*** Opening DATA SHOWN ***

/-- A SURVEY committed earlier has started the ageing records: TAGE is that of the forecast record, where there is one (R195,
R198). DESIGN CHOICE (log 112). -/
def SideState.restoreAges (s : SideState) : SideState :=
  if s.cal.surveyed.isEmpty || s.cal.ageFrom then s
  else
    let s := { s with cal := { s.cal with ageFrom := true, agesTaken := true, lastAge := s.produced } }
    match s.record RecordKind.forecast.area with
    | some b => if s.forecastFits b then s.set CA_TREF.TAGE (leNat (slice b 20 2)) else s
    | none => s

/-- The calibration record is loaded, or rejected; without one every element awaits its SURVEY and only curtain cues are
taken (R62). -/
def SideState.calAtStart (s : SideState) : SideState :=
  let s := { s with power := { s.power with calLoaded := true } }
  match s.record RecordKind.calibration.area with
  | some b =>
    if s.calRecordFits b then
      let s := (s.loadCal b).restoreAges
      if s.allSurveyed then s.set CA_STAT.SURVEY_DONE 1 else s.set RG_STAT.CURTAIN_ONLY 1
    else s.set RG_STAT.CURTAIN_ONLY 1
  | none => (s.raise 0xA3).set RG_STAT.CURTAIN_ONLY 1

/-! ### Park values at power-up (R61, R62, R100, R101) -/

/-- Does the record of the park table hold a sound table that belongs to the rig map in force? -/
def SideState.parkRecordOk (s : SideState) : Bool :=
  match s.record RecordKind.park.area with
  | some b => b.length == 40980 && parkCrcOk b && leNat (slice b 0 4) == s.get RG_IMG_CRC.CRC
  | none => false

/-- The park table is read into its window and comes into force, or is rejected with source 0x0B; without a valid copy of its record
source 0xA3 tells that too (R376). -/
def SideState.parkAtStart (s : SideState) : SideState :=
  if s.parkRecordOk then
    let b := (s.record RecordKind.park.area).getD []
    let s := s.wrBytes parkBase b
    { s with drive := { s.drive with parkInForce := parkEntries b, parkValid := true } }
  else (s.raiseIf (s.record RecordKind.park.area).isNone 0xA3).raise 0x0B

/-- The start-up of a lead has come to the firmware's steps, if these are not behind it (R391, R402). -/
def SideState.padsDone (s : SideState) : SideState := s.set CK_STAT.STAGE (max (s.get CK_STAT.STAGE) (if s.power.firmware then 5 else 4))

/-- Boundary b of power-up (R100, R391): every named DO takes its park value or code 0, the outputs are enabled, the bias pads are
driven and the front ends connect. Where park table or calibration record was rejected, every DO starts at code 0 (R62). -/
def SideState.padsAtStart (s : SideState) : SideState :=
  let zero := !s.drive.parkValid || (!s.cal.recordValid && (s.record RecordKind.calibration.area).isSome)
  let dos := (RigMap.of s.rigImage).drives.map (fun x => x.2.2)
  let s := { s with drive := { s.drive with parkValid := !zero } }
  let s := dos.foldl (fun (s : SideState) d => s.putBase d (s.parkValue d)) s
  let s := s.set DO_STAT.STAGE_EN 1
  let s := ((s.set DO_STAT.PARK_APPLIED 1).evt 0x10 0).connectFrontEnds
  let s := s.runConverters true
  (s.set CK_START_T.PARK_US (min 65535 (130 + s.produced))).padsDone

/-- The pads of a lead that starts, at a boundary (R391): at boundary b − 1 its fence is released with the outputs disabled, unless the
peer requests the fence (R395), and at boundary b the values take effect. -/
def SideState.padsAtBoundary (s : SideState) (peerRequest : Bool) : SideState :=
  match s.power.pads with
  | none => s
  | some due =>
    if !s.leads then { s with power := { s.power with pads := none } }
    else if peerRequest then s
    else if due then { s with power := { s.power with pads := none } }.padsAtStart
    else { (s.set TW_ROLE.FENCED 0).set DO_STAT.STAGE_EN 0 with power := { s.power with pads := some true } }

/-- The pads are to start at the next boundaries. -/
def SideState.padsSoon (s : SideState) : SideState := { s with power := { s.power with pads := some false } }

/-! ### The start-up decision (R61, R62) -/

/-- An image or the factory block is rejected. -/
def SideState.rejectImage (s : SideState) (reason : Nat) : SideState := ((s.set RG_STAT.REJECT reason).evt 0x0F 1).raise 0xA9

/-- The rewriting of the tile from the NVM record starts (R61). -/
def SideState.startRewrite (s : SideState) (img : List Byte) : SideState :=
  let s := ((s.set RG_COMMIT_STAT.TILE_BUSY 1).evt 0x0F 3).raise 0xAB
  { s with nvm := { s.nvm with tileWrite := some img } }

*** Closing DATA SHOWN ***

_WORK REQUEST_. The lines above that hold the word "source" should be found and copied out.

_REPLY_.
/-- The park table is read into its window and comes into force, or is rejected with source 0x0B; without a valid copy of its record
source 0xA3 tells that too (R376). -/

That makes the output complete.